On the heels of its decision this week to quit China, Uber faces ejection from neighbouring Taiwan, after a local regulator accused the car-hailing app of misusing its business licence.
Taiwan’s Ministry of Economic Affairs Investment Commission — which oversees the country’s foreign investments — said it was poised to revoke Uber’s permit to operate in the country, saying the US company was using its local licence “for a purpose other than the business for which it was issued”.
The commission said Uber had applied for a licence to operate as an “information service” provider in Taiwan, but instead had been running a passenger car service — a business that is not open to foreign enterprises.
The spat is the latest problem to afflict car-hailing apps — Uber and rival Lyft have long encountered opposition from authorities and taxi companies around the world — just as neighbouring China issued ground-breaking regulations to legalise the industry.

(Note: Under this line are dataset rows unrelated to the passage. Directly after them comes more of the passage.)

/-- Writes that end without credits: a FAILED one releases its places, writes a FAIL record with charge 0 and the
balance as latched and shows CARD REFUSED (R87); an orphaned one writes its one record with the ORPHAN mark and
nothing else (R87, R88, R90). A result that does not match is ignored (R85). -/
def Obligations.WritesThatEndWithoutCredits : Prop :=
  (∀ (s : State), s.atRest → s.placesSound → ∀ (t : Turn), s.turn = some t → t.absented = false →
    ∀ (image : CardImage) (w : CardWrite), (s.lane t.lane).txn = .writing image w → w.orphaned = false →
    ∀ (bytes : List Byte) (n : Byte),
    answerReport t.lane bytes = some (n, .writeResult (s.lane t.lane).link.tag image.card .failed) →
    (s.lane t.lane).link.acked ≠ some n →
    exec (.answer bytes) s = .next (
      let r := s.record w.reservation (cardDraft .fail ⟨w.watch, false, false⟩ t.lane w.berth image.card w.product
        w.cls w.riders 0 image.balance w.version)
      State.noticed s.flags { (r.withLane t.lane (Lane.showing
          { (s.lane t.lane).answeredBy t.carried n with txn := .none } .cardRefused)).withBerth w.berth
        ((s.berth w.berth).counted fun c => { c with held := c.held - w.riders }) with turn := none })) ∧
  (∀ (s : State), s.atRest → ∀ (t : Turn), s.turn = some t → t.absented = false → (s.lane t.lane).mode ≠ .absent →
    (s.lane t.lane).status = .online →
    ∀ (image : CardImage) (w : CardWrite), (s.lane t.lane).txn = .writing image w → w.orphaned = true →
    ∀ (outcome : WriteOutcome) (bytes : List Byte) (n : Byte),
    answerReport t.lane bytes = some (n, .writeResult (s.lane t.lane).link.tag image.card outcome) →
    (s.lane t.lane).link.acked ≠ some n →
    exec (.answer bytes) s = .next (
      let r := s.record w.reservation (match outcome with
        | .done => cardDraft (if w.retry then .recoveredRetry else .admission) ⟨w.watch, true, false⟩ t.lane w.berth
            image.card w.product w.cls w.riders w.charge w.image.balance w.version
        | .failed => cardDraft .fail ⟨w.watch, true, false⟩ t.lane w.berth image.card w.product w.cls w.riders 0
            image.balance w.version
        | .uncertain => cardDraft .unresolved ⟨w.watch, true, false⟩ t.lane w.berth image.card w.product w.cls w.riders
            w.charge w.image.balance w.version)
      State.noticed s.flags { r.withLane t.lane
        { (s.lane t.lane).answeredBy t.carried n with txn := .none } with turn := none })) ∧
  ∀ (s : State), s.atRest → ∀ (t : Turn), s.turn = some t → t.absented = false → (s.lane t.lane).mode ≠ .absent →
    (s.lane t.lane).status = .online → ∀ (tag : Byte) (card : CardNo) (outcome : WriteOutcome) (bytes : List Byte) (n : Byte),
    answerReport t.lane bytes = some (n, .writeResult tag card outcome) → (s.lane t.lane).link.acked ≠ some n →
    (∀ image w, (s.lane t.lane).txn = .writing image w → tag ≠ (s.lane t.lane).link.tag ∨ card ≠ image.card) →
    exec (.answer bytes) s = .next { s.withLane t.lane ((s.lane t.lane).answeredBy t.carried n) with turn := none }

Uber and Didi Chuxing, China’s local app champion, on Monday announced an agreement to merge Uber’s China operations into Didi, giving its investors a 20 per cent stake in the Chinese company.
Uber entered the Taiwan market in 2013, triggering anger from domestic taxi drivers, who have staged protests against the group as recently as July.
“Uber is committed to Taiwan and to the tens of thousands of Taiwanese riders and drivers who rely on Uber every day,” said Uber Taiwan in a statement on Wednesday.
“We want to work with the Taiwanese government to help them understand the role of technology in creating economic opportunity and meeting the transportation needs of Taiwan.”
The commission said that a final decision would be made by August 11.
“It is our hope they will rule in favour of innovation, recognising ride-sharing as part of the solution, and open a meaningful dialogue with Uber,” said Uber.